Center for Bioelectronics and Biosensors, Biodesign Institute, School of Electrical, Energy and Computer Engineering, Arizona State University , Tempe, Arizona 85287-5801, United States.
ACS Nano. 2015 Jan 27;9(1):88-94. doi: 10.1021/nn506280t. Epub 2014 Dec 31.

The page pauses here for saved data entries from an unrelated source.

/-- A track directive, by what it does to a slot. -/
theorem Device.keepsCues_trackDirective {run : Device → Directive → Slot → TrackContext → Device}
    (hr : ∀ (e : Device) x t c, e.KeepsCues (run e x t c)) (k : DirectiveKind) (d : Device) :
    d.KeepsCues (d.takeDirective k fun e x => e.dispatch x (run e x)) := by
  refine keepsCues_takeDirective (fun e x => ?_) d
  unfold Device.dispatch
  split
  · exact .same rfl
  · split
    · exact .same rfl
    · exact keepsCues_readingTrack (hr ..)

/-- FLUSH TRACK, RETUNE TRACK and RESUME TRACK, by what they do to a track that passes their checks. -/
theorem Device.keepsCues_onText {d : Device} {run : TextTrack → Device} {applies : Bool} (hr : ∀ y, d.KeepsCues (run y))
    (x : Directive) (c : TrackContext) : d.KeepsCues (d.onText x c fun y => d.inState x applies (run y)) := by
  unfold Device.onText Device.inState
  repeat' split
  case h_5.isTrue => exact hr _
  all_goals exact .same rfl

theorem Device.keepsCues_openTrack (d : Device) (x : Directive) (t : Slot) (c : TrackContext) :
    d.KeepsCues (d.openTrack x t c) := by
  unfold Device.openTrack
  repeat' split
  all_goals exact .same rfl

theorem Device.keepsCues_drainText (d : Device) (t : Slot) (y : TextTrack) : d.KeepsCues (d.drainText t y) := by
  unfold Device.drainText
  split
  · exact d.keepsCues_tellMonitor _ _
  · refine .decideClose ?_ (.same rfl) t
    exact .same rfl

theorem Device.keepsCues_closeTrack (d : Device) (x : Directive) (t : Slot) (c : TrackContext) :
    d.KeepsCues (d.closeTrack x t c) := by
  unfold Device.closeTrack
  split
  case h_3 | h_6 => exact keepsCues_drainText ..
  case h_4 | h_9 => exact .before (keepsCues_endDrain ..) rfl
  all_goals exact .same rfl

theorem Device.keepsCues_flushTrack (d : Device) (x : Directive) (t : Slot) (c : TrackContext) :
    d.KeepsCues (d.flushTrack x t c) := by
  refine keepsCues_onText (fun y => ?_) x c
  unfold Device.flushTo
  dsimp only
  repeat' split
  case isFalse.isTrue =>
    refine .decideClose ?_ (.same rfl) t
    exact .same rfl
  all_goals exact .same rfl

theorem Device.keepsCues_abortTrack (d : Device) (x : Directive) (t : Slot) (c : TrackContext) :
    d.KeepsCues (d.abortTrack x t c) := by
  unfold Device.abortTrack
  split
  · exact .same rfl
  · exact d.keepsCues_freeTrack t

theorem Device.keepsCues_retuneTrack (d : Device) (x : Directive) (t : Slot) (c : TrackContext) :
    d.KeepsCues (d.retuneTrack x t c) := by
  refine keepsCues_onText (fun y => ?_) x c
  split <;> exact .same rfl

theorem Device.keepsCues_resumeDirective (d : Device) (x : Directive) (t : Slot) (c : TrackContext) :
    d.KeepsCues (d.resumeDirective x t c) := by
  refine keepsCues_onText (fun y => ?_) x c
  split
  · exact .resumeTrack (.same rfl) (.same rfl) t y .resume
  · exact .same rfl

theorem Device.keepsCues_setReportRing (d : Device) (x : Directive) : d.KeepsCues (d.setReportRing x) := by
  unfold Device.setReportRing
  split
  · split
    · exact .same (d.switchRing_cuePool x)
    · exact .same rfl
  · exact .same rfl

theorem Device.keepsCues_clearBypass (d : Device) (x : Directive) : d.KeepsCues (d.clearBypass x) := by
  unfold Device.clearBypass
  split <;> exact .same rfl

end Sys2Proof.Machine

end

section

/-! PROOFS. The screen (R83) and the gap rule (R84) on lists of cues: what the rule moves, and that it keeps cues apart. -/

namespace Sys2Proof.Machine

open Sys2Proof

/-! ## Cues that share no row in a common frame (R83) -/

/-- Two cues share no row, or no frame. -/
def CueEntry.Apart (a b : CueEntry) : Prop :=
  bandsMeet a.row a.height b.row b.height = true → a.stop ≤ b.start ∨ b.stop ≤ a.start

theorem bandsMeet_comm (r1 h1 r2 h2 : Nat) : bandsMeet r1 h1 r2 h2 = bandsMeet r2 h2 r1 h1 :=
  Bool.and_comm _ _

theorem CueEntry.Apart.symm {a b : CueEntry} (h : a.Apart b) : b.Apart a :=
  fun meet => (h ((bandsMeet_comm ..).trans meet)).symm

theorem CueEntry.blocks_eq_false_iff {c : CueEntry} {start stop row height : Nat} :
    c.blocks start stop row height = false ↔
      (bandsMeet c.row c.height row height = true → stop ≤ c.start ∨ c.stop ≤ start) := by
  unfold CueEntry.blocks
  cases bandsMeet c.row c.height row height
  · simp
  · simp only [Bool.and_true, Bool.and_eq_false_iff, decide_eq_false_iff_not, not_lt, true_implies]

theorem CueEntry.apart_of_not_blocks {a b : CueEntry} (h : a.blocks b.start b.stop b.row b.height = false) : a.Apart b :=
  fun meet => (blocks_eq_false_iff.1 h meet).symm

/-- The cues of a list last at least a frame each, and no two of them share a row in a common frame (R83). -/
def OnScreen (l : List (Nat × CueEntry)) : Prop :=
  (∀ q ∈ l, q.2.start < q.2.stop) ∧ l.Pairwise fun p q => p.2.Apart q.2

theorem onScreen_cons {q : Nat × CueEntry} {l : List (Nat × CueEntry)} :
    OnScreen (q :: l) ↔ q.2.start < q.2.stop ∧ (∀ p ∈ l, p.2.Apart q.2) ∧ OnScreen l := by
  unfold OnScreen
  rw [List.forall_mem_cons, List.pairwise_cons]
  have swap : (∀ p ∈ l, q.2.Apart p.2) ↔ ∀ p ∈ l, p.2.Apart q.2 := forall₂_congr fun _ _ => ⟨.symm, .symm⟩
  rw [swap]
  tauto

theorem OnScreen.perm {l m : List (Nat × CueEntry)} (h : OnScreen l) (hm : l.Perm m) : OnScreen m :=
  ⟨fun q hq => h.1 q (hm.mem_iff.2 hq), (hm.pairwise_iff fun h => h.symm).1 h.2⟩

theorem OnScreen.apart {l : List (Nat × CueEntry)} (h : OnScreen l) {p q : Nat × CueEntry} (hp : p ∈ l) (hq : q ∈ l)
    (ne : p.1 ≠ q.1) : p.2.Apart q.2 :=
  haveI : Std.Symm fun p q : Nat × CueEntry => p.2.Apart q.2 := ⟨fun _ _ h => h.symm⟩
  h.2.forall hp hq fun e => ne (congrArg Prod.fst e)

/-! ## The gap rule, cue by cue (R84) -/

/-- The settings of the track and the frames and rows of the new cue that the gap rule uses. -/
structure GapRule where
  minGap : Nat
  openStart : Nat
  start : Nat
  row : Nat
  height : Nat

namespace GapRule

/-- Whether the rule moves a cue, between those it has taken and those it has yet to take. -/
def closes (g : GapRule) (taken : List (Nat × CueEntry)) (q : Nat × CueEntry) (rest : List (Nat × CueEntry)) : Bool :=
  gapCloses g.minGap g.openStart (taken ++ q :: rest) q g.start g.row g.height

/-- A cue as the rule leaves it. -/
def moved (g : GapRule) (taken : List (Nat × CueEntry)) (q : Nat × CueEntry) (rest : List (Nat × CueEntry)) :
    Nat × CueEntry :=
  if g.closes taken q rest then (q.1, q.2.extendTo g.start) else q

/-- The cues still to be taken, as the rule leaves them. -/
def close (g : GapRule) (taken : List (Nat × CueEntry)) : List (Nat × CueEntry) → List (Nat × CueEntry)
  | [] => []
  | q :: rest => g.moved taken q rest :: g.close (taken ++ [g.moved taken q rest]) rest

variable (g : GapRule)

theorem moved_fst (taken : List (Nat × CueEntry)) (q : Nat × CueEntry) (rest : List (Nat × CueEntry)) :
    (g.moved taken q rest).1 = q.1 := by
  unfold moved
  split <;> rfl

theorem close_keys (taken later : List (Nat × CueEntry)) : (g.close taken later).map Prod.fst = later.map Prod.fst := by
  induction later generalizing taken with
  | nil => rfl
  | cons q rest ih => exact congrArg₂ List.cons (g.moved_fst taken q rest) (ih _)

/-- A cue after the rule is one from before it, as it stood or with its end moved. -/
theorem of_mem_close {taken later : List (Nat × CueEntry)} {p : Nat × CueEntry} (h : p ∈ g.close taken later) :
    ∃ q ∈ later, p = q ∨ p = (q.1, q.2.extendTo g.start) := by
  induction later generalizing taken with
  | nil => cases h
  | cons q rest ih =>
    rcases List.mem_cons.1 h with rfl | h
    · refine ⟨q, List.mem_cons_self, ?_⟩
      unfold moved
      split
      · exact .inr rfl
      · exact .inl rfl
    · obtain ⟨q', hq', hp⟩ := ih h
      exact ⟨q', List.mem_cons_of_mem _ hq', hp⟩

/-- What becomes of one cue of a list depends on those before it as the rule left them, and on those behind it as they stood. -/
theorem close_append (taken earlier : List (Nat × CueEntry)) (q : Nat × CueEntry) (rest : List (Nat × CueEntry)) :
    ∃ front back, g.close taken (earlier ++ q :: rest) = front ++ g.moved (taken ++ front) q rest :: back ∧
      front.map Prod.fst = earlier.map Prod.fst := by
  induction earlier generalizing taken with
  | nil => exact ⟨[], _, by rw [List.append_nil]; rfl, rfl⟩
  | cons p earlier ih =>
    obtain ⟨front, back, eq, keys⟩ := ih (taken ++ [g.moved taken p (earlier ++ q :: rest)])
    refine ⟨g.moved taken p (earlier ++ q :: rest) :: front, back, ?_, congrArg₂ List.cons (g.moved_fst ..) keys⟩
    rw [List.append_assoc] at eq
    exact congrArg (List.cons _) eq

section
variable {g} {taken rest : List (Nat × CueEntry)} {q : Nat × CueEntry}

theorem ne_key (keys : ((taken ++ q :: rest).map Prod.fst).Nodup) {p : Nat × CueEntry} (hp : p ∈ taken ++ rest) :
    p.1 ≠ q.1 := by
  have perm : ((taken ++ q :: rest).map Prod.fst).Perm ((q :: (taken ++ rest)).map Prod.fst) :=
    List.perm_middle.map Prod.fst
  have fresh := (List.nodup_cons.1 (perm.nodup_iff.1 keys)).1
  exact fun e => fresh (e ▸ List.mem_map_of_mem hp)
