-- ==== Sys2Proof/Machine/Triggers.lean ====
section
/-! DEFINITION. Release Trigger Unit (chapter 5): the source conditions, firing, the targets and effects of an action,
delivery, and ALM. -/

namespace Sys2Proof.Machine

/-! ### Source conditions (R85 to R87) -/

/-- Whether a line is assigned with the given group. -/
def LineRecord.inGroup (r : LineRecord) (g : GroupId) : Bool :=
  match r.binding with
  | some b => decide (b.group = g)
  | none => false

/-- Whether a line's band is ALARM or CRITICAL. -/
def LineRecord.inAlarm (r : LineRecord) : Bool := decide (r.band = .alarm) || decide (r.band = .critical)

/-- The present value of an entry's source condition: LINE_CRITICAL and GROUP_ALARM (R85), INPUT by the entry's
polarity (R86), HOST_SILENT and STATION_LOST (R87). SOFTWARE has no duration. -/
def Device.conditionOf (d : Device) (en : TriggerEntry) : Bool :=
  match en.source with
  | .lineCritical i => d.lines[i].assigned && decide (d.lines[i].band = .critical)
  | .groupAlarm g => all16.any fun i => d.lines[i].inGroup g && d.lines[i].inAlarm
  | .input n =>
    match en.polarity with
    | .activeHigh => decide (d.trig.inputs[n].debounced = .high)
    | .activeLow => decide (d.trig.inputs[n].debounced = .low)
  | .hostSilent => d.quay.hostSilent
  | .stationLost st => d.trig.stationLost[st]
  | .software => false

/-! ### ALM (R101) -/

/-- The two conditions that assert ALM. -/
def Device.almCondition (d : Device) : Bool :=
  (all16.any fun i => d.lines[i].assigned && d.lines[i].inAlarm)
    || allEntries.any fun e =>
        decide (d.trig.entries[e].action ≠ .report) && decide (d.trig.entries[e].status ≠ .idle)

/-- Re-forms ALM. -/
def Device.reformAlm (d : Device) : Device := { d with trig := { d.trig with alm := d.almCondition } }

/-! ### Delivery (R98) -/

/-- Whether a target has an outcome. -/
def TargetState.ended : TargetState → Bool
  | .succeeded | .failed => true
  | .waiting | .sent | .broadcast => false

/-- Whether a record has nothing left to deliver; a STOP_ALL record waits for its broadcast (R96, R98). -/
def ActionRecord.complete (r : ActionRecord) : Bool :=
  decide (r.action ≠ .stopAll) && r.targets.all fun t => t.state.ended

/-- How many targets of a record stand in a state. -/
def ActionRecord.count (r : ActionRecord) (st : TargetState) : Nat :=
  r.targets.countP fun t => decide (t.state = st)

/-- The delivery status in which an entry waits after a delivery or a REPORT firing (R91, R98). -/
def TriggerEntry.restStatus (en : TriggerEntry) : DeliveryStatus :=
  if en.mode = .level ∧ en.source ≠ .software then .awaitingAck else .idle

/-- Delivers a record (R98). -/
def Device.deliver (d : Device) (r : ActionRecord) : Device :=
  let ok := r.count .succeeded
  let bad := r.count .failed
  let d := { d with trig := { d.trig with actions := d.trig.actions.filter fun x => decide (x.entry ≠ r.entry) } }
  let en := d.trig.entries[r.entry]
  let d := d.setEntry r.entry { en with succeeded := ok, failed := bad }
  let d := d.queueEvent (.triggerDelivered r.entry r.action ok bad)
  (d.setEntry r.entry { en with succeeded := ok, failed := bad, status := en.restStatus }).reformAlm

/-- Delivers every record whose targets all have outcomes (R98). Several that one drop-out or power-off completes (R97) are
delivered in list order, oldest first (model's choice, log entry 22). -/
def Device.deliverComplete (d : Device) : Device :=
  (d.trig.actions.filter ActionRecord.complete).foldl Device.deliver d

/-- Changes the target of a record that names a line. -/
def ActionRecord.updTarget (r : ActionRecord) (i : LineId) (f : Target → Target) : ActionRecord :=
  { r with targets := r.targets.map fun t => if t.line = i then f t else t }

/-- Changes a target of the record of entry `e`. -/
def Device.updTarget (d : Device) (e : EntryId) (i : LineId) (f : Target → Target) : Device :=
  { d with trig := { d.trig with actions := d.trig.actions.map fun r => if r.entry = e then r.updTarget i f else r } }

/-- The target of a record that names a line. -/
def Device.targetOf (d : Device) (e : EntryId) (i : LineId) : Option Target :=
  d.trig.actions.findSome? fun r => if r.entry = e then r.targets.find? fun t => decide (t.line = i) else none

/-! ### Targets (R92) -/

/-- The target lines of a firing, in ascending line number; REPORT has none and STOP_ALL every assigned line. -/
def Device.targetLines (d : Device) (en : TriggerEntry) : List LineId :=
  match en.action with
  | .report => []
  | .stopAll => d.assignedLines
  | .hold | .slacken | .release =>
    match en.target with
    | .sourceLine =>
      match en.source with
      | .lineCritical i => [i]
      | .groupAlarm _ | .input _ | .hostSilent | .stationLost _ | .software => []
    | .lineSet s => all16.filter fun i => inSet s i
    | .group g => all16.filter fun i => d.lines[i].inGroup g

/-- The class of a target by its line's state (R92, the table), for a line that is assigned and whose station is
available. -/
def classOfState (a : TriggerAction) (s : LineState) : TargetState :=
  match a with
  | .stopAll => .broadcast
  | .report => .failed
  | .hold =>
    match s with
    | .locked | .tending | .runningOut | .locking | .rewinding => .waiting
    | .releasing | .released => .succeeded
    | .stowed | .ready | .fault | .unassigned => .failed
  | .slacken =>
    match s with
    | .locked | .tending => .waiting
    | .runningOut | .locking | .rewinding | .releasing | .released => .succeeded
    | .stowed | .ready | .fault | .unassigned => .failed
  | .release =>
    match s with
    | .locked | .tending | .runningOut | .locking | .rewinding | .releasing => .waiting
    | .released => .succeeded
    | .stowed | .ready | .fault | .unassigned => .failed

/-- A target of a firing, classed by its line's state and station. -/
def Device.classify (d : Device) (a : TriggerAction) (i : LineId) : Target :=
  let st := if a = .stopAll then .broadcast else if d.eligible i then classOfState a d.lines[i].state else .failed
  { line := i, state := st, step := if a = .slacken then d.lines[i].config.tendStep else 0 }

/-! ### Effects on lines and slots (R22, R93) -/

/-- The effects of a firing on one target. A target with no frame of HOLD or RELEASE leaves its line as it stands. -/
def Device.targetEffect (a : TriggerAction) (d : Device) (t : Target) : Device :=
  let i := t.line
  let s := d.lines[i].state
  match a with
  | .hold =>
    if t.state = .waiting then
      if s.held then (if s = .tending then d.setState i .locked else d)
      else (d.setResync i).endLiveSlot i .preempted
    else d
  | .release =>
    if t.state = .waiting then
      let d := if s = .releasing then d else d.setState i .releasing
      match d.liveSlot i with
      | some k =>
        match d.bridge.slots[k].command with
        | some c => if c.verb = .release then d else d.endSlot k .preempted
        | none => d
      | none => d
    else d
  | .stopAll =>
    if s = .tending then d.setState i .locked
    else if s.moving then d.setResync i
    else d
  | .slacken | .report => d

/-- The effects of a firing, in the record's target order; STOP_ALL then ends every ISSUED or AWAITING slot. -/
def Device.firingEffects (d : Device) (a : TriggerAction) (ts : List Target) : Device :=
  let d := ts.foldl (Device.targetEffect a) d
  if a = .stopAll then
    d.endSlotsWhere (fun s => decide (s.state = .issued) || decide (s.state = .awaiting)) .preempted
  else d

/-! ### Firing (R88 to R91) -/

/-- An entry fires (R91). -/
def Device.fire (d : Device) (e : EntryId) : Device :=
  let en := d.trig.entries[e]
  let lines := d.targetLines en
  let d := d.queueEvent (.triggerFired e en.source en.action lines.length)
  if en.action = .report then
    (d.setEntry e { en with succeeded := 0, failed := 0, status := en.restStatus }).reformAlm
  else
    let ts := lines.map (d.classify en.action)
    let r : ActionRecord := { entry := e, action := en.action, targets := ts }
    let d := d.setEntry e { en with status := .pending }
    let d := { d with trig := { d.trig with actions := d.trig.actions ++ [r] } }
    let d := (d.firingEffects en.action ts).reformAlm
    if r.complete then d.deliver r else d

/-- One entry takes a change of its condition (R88, R89): the new value becomes its edge reference, and an enabled
IDLE entry fires at a change to true. -/
def Device.takeCondition (d : Device) (e : EntryId) : Device :=
  let en := d.trig.entries[e]
  let now := d.conditionOf en
  if now = en.edgeRef then d
  else
    let d := d.setEntry e { en with edgeRef := now }
    if now && en.enabled && decide (en.status = .idle) then d.fire e else d

/-- The entries take the changes of their conditions, in ascending entry number (R91). -/
def Device.takeConditions (d : Device) : Device := allEntries.foldl Device.takeCondition d

/-- R89 applied to one entry: an enabled IDLE LEVEL entry whose condition is true fires. -/
def Device.testLevel (d : Device) (e : EntryId) : Device :=
  let en := d.trig.entries[e]
  if en.enabled && decide (en.mode = .level) && decide (en.status = .idle) && d.conditionOf en then d.fire e else d

/-! ### Targets ended from outside (R97) -/

/-- Whether a target is WAITING or SENT. -/
def Target.open_ (t : Target) : Bool := decide (t.state = .waiting) || decide (t.state = .sent)

/-- The open targets on a station, in the order of the list, each with its entry. -/
def Device.openTargets (d : Device) (st : StationId) : List (EntryId × Target) :=
  d.trig.actions.flatMap fun r =>
    (r.targets.filter fun t => t.open_ && d.lines[t.line].onStation st).map fun t => (r.entry, t)

/-- One open target is failed: detached if SENT, its line's trigger action in flight absent. -/
def Device.failTarget (d : Device) (p : EntryId × Target) : Device :=
  let d := d.updTarget p.1 p.2.line fun t => { t with state := .failed }
  let d := if p.2.state = .sent then d.detach (.trigger p.1 p.2.line) else d
  d.clearInFlight p.2.line

/-- Every WAITING or SENT target on a station fails (R97); records with no target left are delivered. -/
def Device.failTargets (d : Device) (st : StationId) : Device :=
  ((d.openTargets st).foldl Device.failTarget d).deliverComplete

/-- Whether a line is a WAITING or SENT target of a record (R7). -/
def Device.isOpenTarget (d : Device) (i : LineId) : Bool :=
  d.trig.actions.any fun r => r.targets.any fun t => t.open_ && decide (t.line = i)

end Sys2Proof.Machine
end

Studying the structural and charge transport properties in DNA is important for unraveling molecular scale processes and developing device applications of DNA molecules. Here we study the effect of mechanical stretching-induced structural changes on charge transport in single DNA molecules. The charge transport follows the hopping mechanism for DNA molecules with lengths varying from 6 to 26 base pairs, but the conductance is highly sensitive to mechanical stretching, showing an abrupt decrease at surprisingly short stretching distances and weak dependence on DNA length. We attribute this force-induced conductance decrease to the breaking of hydrogen bonds in the base pairs at the end of the sequence and describe the data with a mechanical model.
研究 DNA 的结构和电荷输运性质对于揭示分子尺度过程和开发 DNA 分子的器件应用非常重要。在这里,我们研究了机械拉伸诱导的结构变化对单链 DNA 分子电荷输运的影响。对于长度从 6 到 26 个碱基对的 DNA 分子,电荷输运遵循跳跃机制,但电导对机械拉伸非常敏感,在令人惊讶的短拉伸距离下急剧下降,并且与 DNA 长度的依赖性较弱。我们将这种力诱导的电导降低归因于序列末端碱基对中氢键的断裂,并使用力学模型描述了这些数据。